Denote by $\Gamma$ a hypersurface in $\mathbb{C}^2$, i.e. the zero locus of a polynomial of two complex variables. Denote by $X$ the complement of $\Gamma$ in $\mathbb{C}^2$. I am trying to define a modified homotopy equivalence, namely "partial homotopy in $X$" as following: Let $\gamma_1,\gamma_2: I \rightarrow \mathbb{C}^2$ ($I$ is the unit interval) such that $\gamma_1(0)=\gamma_2(0),\gamma_1(1)=\gamma_2(1)$. We say $\gamma_1$ and $\gamma_2$ are partially homotopic in $X$ if there exists a continuous map $H: I^2 \rightarrow \mathbb{C}^2$ such that $$H(\{0\} \times I)=\gamma_i(0),H(\{1\} \times I)=\gamma_i (1) $$ $$H(t,0)=\gamma_1(t),H(t,1)=\gamma_2(t) $$ $$H(Int(I^2)) \cap \Gamma = \emptyset $$ where $Int(I^2)$ is the interior of $I^2$, i.e. $(0,1)\times (0,1)$. We write $\gamma_1 \sim_X \gamma_2$ to indicate that $\gamma_1,\gamma_2$ are partially homotopic in $X$.

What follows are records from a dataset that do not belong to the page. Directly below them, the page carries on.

-- ==== Sys2Proof/Machine/Params.lean ====
section
/-!
DEFINITION. Dense parameters: their rows, the working copy and its broadcast, scale exponents, and messages kept for peers (R201, R217, R229 to R231, R323,
R326, R362).
-/
namespace Sys2Proof.Machine
open Sys2Proof

/-! ### Scale exponents -/

/-- e(t, s): the exponent fixed for the latest step up to s; *default exponent* of the step where no amax was appended before it; 0 for a tensor without a
record (R199, R201, R211). -/
def Job.exp (j : Job) (t step : Nat) : Int :=
  if (j.tensor? t).isNone then 0
  else
    let fixed := ((j.body.watches.find? fun w => w.tensor == t).map (·.exps)).getD []
    match (fixed.filter fun p => decide (p.1 ≤ step)).foldl (fun (b : Option (Nat × Int)) p => match b with | some q => if q.1 ≤ p.1 then some p else b | none => some p) none with
    | some p => p.2
    | none => signed 32 (match j.step? step with | some x => x.num' 0x5110 2 | none => j.num 0x5110 2)

/-! ### Rows -/

/-- A row of a part; zero where it is not listed. -/
def rowOf (l : List (Nat × List Nat)) (cols r : Nat) : List Nat := aGetD l r (List.replicate cols 0)

def Param.part (p : Param) : Nat → List (Nat × List Nat)
  | 1 => p.m
  | 2 => p.v
  | _ => p.master

def Param.setRow (p : Param) (part r : Nat) (es : List Nat) : Param :=
  match part with
  | 1 => { p with m := aSet p.m r es }
  | 2 => { p with v := aSet p.v r es }
  | _ => { p with master := aSet p.master r es }

/-- Element type of a part (R287). -/
def GroupRow.partType (g : GroupRow) (part : Nat) : ElemType :=
  match part with
  | 0 => g.masterType
  | 1 | 2 => g.momentType
  | _ => .fp32

/-- Whether a rule keeps a part (R230). -/
def GroupRow.hasPart (g : GroupRow) (part : Nat) : Bool :=
  match part with
  | 1 => decide (1 ≤ ruleMoments g.rule)
  | 2 => decide (2 ≤ ruleMoments g.rule)
  | _ => true

def State.updParam (s : State) (slot t : Nat) (f : Param → Param) : State :=
  s.updBody slot fun b => { b with params := b.params.map fun p => if pRecTensor p.rec' = t then f p else p }

/-- Whether this module owns a parameter. -/
def State.owns (s : State) (p : Param) : Bool := s.mine (pRecOwner p.rec')

/-! ### The working copy (R231) -/

def copyChoice (nm : Nat) : Choice := { sb := false, cl := false, nm := nm != 0, nmOnly := nm == 2, prune := nm == 2, axis := true }

/-- One tile of a working copy, with the conversions of its elements within extent. -/
def Param.copyTile (p : Param) (g : GroupRow) (e : Int) (row col : Nat) : Compressed × List Rounded :=
  let rows := pRecRows p.rec'
  let cols := pRecCols p.rec'
  let t := elemType g.workCode
  let at' : TileAt := { tensor := pRecTensor p.rec', row := row, col := col, rowsM1 := min 31 (rows - 1 - 32 * row), colsM1 := min 31 (cols - 1 - 32 * col),
                        scale := if t.scaled then (e + 127).toNat else 127 }
  let inside (i : Nat) : Bool := decide (32 * row + i / 32 < rows) && decide (32 * col + i % 32 < cols)
  let rs := (List.range 1024).map fun i =>
    let m := if inside i then nth (rowOf p.master cols (32 * row + i / 32)) (32 * col + i % 32) else 0
    let v := decodeElem g.masterType m
    toElem t 0 .nearest (if t.scaled then v.shift (-e) else v)
  (compressTile (copyChoice g.workNm) t at' (rs.map (·.bits)), ((List.range 1024).filter inside).map fun i => rs.getD i ⟨0, false, false⟩)

/-- Tiles of a parameter: row and column. -/
def Param.tiles (p : Param) : List (Nat × Nat) :=
  ((List.range (ceilDiv (pRecRows p.rec') 32)).map fun r => (List.range (ceilDiv (pRecCols p.rec') 32)).map fun c => (r, c)).flatten

/-- Write the tiles of one row of tiles of the working copy. -/
def State.writeCopyRow (s : State) (slot t : Nat) (g : GroupRow) (e : Int) (die : Option Nat) (row : Nat) : State :=
  match s.job? slot with
  | none => s
  | some j =>
    match j.param? t with
    | none => s
    | some p =>
      (p.tiles.filter fun rc => rc.1 == row).foldl (fun s rc =>
        s.putTile (j.tensorKey t 0 0 0 rc.1 rc.2) (p.copyTile g e rc.1 rc.2).1.image die false) s

/-- Count the fallbacks and prunings of one tile the compressor has written (R154, R160). -/
def State.countFormat (s : State) (slot step : Nat) (o : Compressed) : State :=
  (s.count slot step 0x5240 1 (if o.fellBack then 1 else 0)).count slot step 0x5240 3 (if o.dropped = [] then 0 else 1)

/-- Write the whole working copy for a command; its formats count with the step it comes before (R154). -/
def State.writeCopy (s : State) (slot t step : Nat) (g : GroupRow) (e : Int) : State :=
  match (s.job? slot).bind fun j => j.param? t with
  | none => s
  | some p =>
    let s := (List.range (ceilDiv (pRecRows p.rec') 32)).foldl (fun s r => s.writeCopyRow slot t g e none r) s
    p.tiles.foldl (fun s rc => s.countFormat slot step (p.copyTile g e rc.1 rc.2).1) s

/-! ### Peers -/

/-- Whether a step is covered by a reported one, of which only the low word travels (Table 19-6). -/
def coveredBy (low step : Nat) : Bool := decide ((low + 2 ^ 32 - step % 2 ^ 32) % 2 ^ 32 < 2 ^ 31)

/-- Whether a job is replayed and a peer reports a step delivered from this position: its messages are formed and discarded (R372). -/
def State.hadFrom (s : State) (slot dst step : Nat) : Bool :=
  ((s.job? slot).map (·.filling)).getD false && ((s.assoc? (s.holderOf dst)).map fun a => decide (0 < a.delivered) && coveredBy a.delivered step).getD false

/-- Send a message and keep a copy for its receiver (R112, R362). -/
def State.sendKept (s : State) (slot dst : Nat) (k : FlitKind) (step : Nat) (b : List Byte) : State :=
  let t := s.updJob slot fun j => { j with retained := j.retained ++ [{ dst := dst, kind := k.code, step := step, bytes := b }] }
  if s.hadFrom slot dst step then t else t.send dst k b

/-- Positions of the job that this module does not answer for. -/
def State.others (s : State) (j : Job) : List Nat := j.positions.filter fun p => !s.mine p

/-- The job's positions rotated so that one comes first (R323). -/
def rotated (l : List Nat) (first : Nat) : List Nat := let i := (l.findIdx? (· == first)).getD 0; l.drop i ++ l.take i

/-- Children of an index in the tree of R323. -/
def treeChildren (n i : Nat) : List Nat := [2 * i + 1, 2 * i + 2].filter fun c => decide (c < n)

/-- Positions to which an index passes a broadcast: its children, and those of a child this module answers for. -/
def State.broadcastTargets (s : State) (l : List Nat) : Nat → Nat → List Nat
  | 0, _ => []
  | fuel + 1, i => ((treeChildren l.length i).map fun c => if s.mine (nth l c) then s.broadcastTargets l fuel c else [nth l c]).flatten

/-- A message head for a job and step. -/
def Job.head (j : Job) (step space index : Nat) : MsgHead :=
  { jobKey := j.key, step := step, spaceId := space, index := index, mb := 0, piece := 0, tile := 0, slip := 0, segFirst := 0, segCount := 1 }

/-- The stored tiles of a working copy, absent ones omitted, in order. -/
def State.copyImages (s : State) (j : Job) (p : Param) : List Byte :=
  (p.tiles.map fun rc => s.image (j.tensorKey (pRecTensor p.rec') 0 0 0 rc.1 rc.2)).flatten

/-- Pass the working copy of a parameter down the tree from one of this module's positions (R326). The head's `INDEX` is 0 for the copy that a layer's
release sends and 1 for one that follows a command's write; the message's layout is the model's. -/
def State.broadcastFrom (s : State) (slot t step at' written : Nat) : State :=
  match s.job? slot with
  | none => s
  | some j =>
    match j.param? t with
    | none => s
    | some p =>
      let l := rotated j.positions (pRecOwner p.rec')
      let i := (l.findIdx? (· == at')).getD 0
      (s.broadcastTargets l (l.length + 1) i).foldl (fun s d => s.sendKept slot d .broadcast step ((j.head step t written).bytes ++ s.copyImages j p)) s

end Sys2Proof.Machine
end

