-- ==== Sys2Proof/Machine/UpdateRows.lean ====
section
/-!
DEFINITION. The end of a step on this position: step-end passes, the range check and its raises, the update of units, and the release of layers (R50, R108,
R126, R216 to R236, R320, R326).
-/
namespace Sys2Proof.Machine
open Sys2Proof

/-! ### Units (R217 to R220) -/

/-- A unit of the update: a parameter (kind 0) or a table (kind 1). -/
structure Unit' where
  kind : Nat
  id : Nat
  deriving DecidableEq, Repr

/-- Tables that take part in a step: those created before it was accepted (R232). -/
def Job.tablesOf (j : Job) (x : StepRec) : List Table := j.body.tables.filter fun t => decide (t.accept < x.accept)

/-- Units of a step (R232). -/
def Job.units (j : Job) (x : StepRec) : List Unit' :=
  j.body.params.map (fun p => ⟨0, pRecTensor p.rec'⟩) ++ (j.tablesOf x).map fun t => ⟨1, t.id⟩

def Job.unitGroup (j : Job) (u : Unit') : Nat :=
  if u.kind = 0 then ((j.param? u.id).map fun p => pRecGroup p.rec').getD 0 else ((j.table? u.id).map (·.group)).getD 0

/-- Layer of a unit; a table is the layer 4,096 + its id (R218). -/
def Job.unitLayer (j : Job) (u : Unit') : Nat := if u.kind = 0 then ((j.param? u.id).map fun p => pRecLayer p.rec').getD 0 else 4096 + u.id

/-- Space and id under which a unit's gradient is held: its table, or the tensor whose `OWNER` reduction it is the target of (R220). -/
def Job.unitGrad (_j : Job) (x : StepRec) (u : Unit') : Option (Nat × Nat) :=
  if u.kind = 1 then some (0, u.id)
  else (x.reductions.find? fun r => redKind r == 0 && redTarget r == u.id).map fun r => (2, redTensor r)

/-- Whether this position owns a unit, or is home to rows of it. -/
def State.ownsUnit (s : State) (j : Job) (u : Unit') : Bool :=
  if u.kind = 0 then ((j.param? u.id).map s.owns).getD false
  else ((j.table? u.id).map fun t => t.positions.any s.mine).getD false

/-- Whether a descriptor is an `UPDATE` of a unit (R234). -/
def Desc.updates (d : Desc) (u : Unit') : Bool := d.kind == 0x0A && d.b 128 == (u.kind == 1) && d.f 223 192 == u.id

/-- Whether some `UPDATE` descriptor of the job names a unit (R232). -/
def Job.named (j : Job) (u : Unit') : Bool := j.programs.any fun p => p.descs.any fun d => d.updates u

/-- Units that a step does not update: frozen, or named by no descriptor (R232). -/
def Job.still (j : Job) (x : StepRec) (u : Unit') : Bool := (x.group (j.unitGroup u)).frozen || !j.named u

/-- The unit a gradient belongs to. -/
def Job.unitOfGrad (j : Job) (x : StepRec) (space id : Nat) : Option Unit' := (j.units x).find? fun u => j.unitGrad x u == some (space, id)

/-- Spaces of the gradients of a step's units. -/
def Job.gradSpaces (j : Job) (x : StepRec) : List (Nat × Nat) := (j.units x).filterMap (j.unitGrad x)

/-! ### Step-end passes (R50) -/

/-- STEP_END_PASS (R50): on a tile that holds a role and group, once their work items are done, and in role `UPDATE` once every contribution is in. -/
def execStepEndPass (tile half : Nat) (w : WorkId) (s : State) : Host.Outcome State Fault Refusal :=
  .next (
    let s := s.afterWork w.slot w.step
    let s := if w.role = 5 then s.closeContributions w.slot w.step else s
    match s.job? w.slot, s.step? w.slot w.step with
    | some j, some x =>
      let hs := halvesFor (x.roleWord tile) w.role w.group
      let named := w.endPass && w.mb == 0 && w.piece == 0 && hs.any (fun h => h.1 == half) && w.back == (decide (1 < hs.length) && half == 1)
      let ready := if w.role = 5 then s.contributionsIn j x else x.roleDone w.role w.group (decide (1 < hs.length))
      let u := s.unit tile
      let fresh := !(x.dispatched.any fun p => p.1 == w && p.2 == tile)
      let open' := s.dispatchOpen j && (u.work? w).isNone
        && s.placeOpen tile half && s.bindOpen x tile
      if w.endPass && s.againOpen j x tile w then s.runAgain tile w else if named && ready && fresh && open' then s.startWork tile half w else s
    | _, _ => s)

Now, let $\gamma \subset \Gamma$ be a path in $\Gamma$ and let $\gamma_1,\gamma_2$ be paths such that $$\gamma_i(0)=\gamma(0),\gamma_i(1)=\gamma(1) \, , i=1,2 $$ $$\gamma_i(Int(I)) \cap \Gamma =\emptyset $$ My question is: Suppose that $\gamma_1 \sim_X \gamma, \gamma_2 \sim_X \gamma$. Does it implies that $\gamma_1 \sim_X \gamma_2$?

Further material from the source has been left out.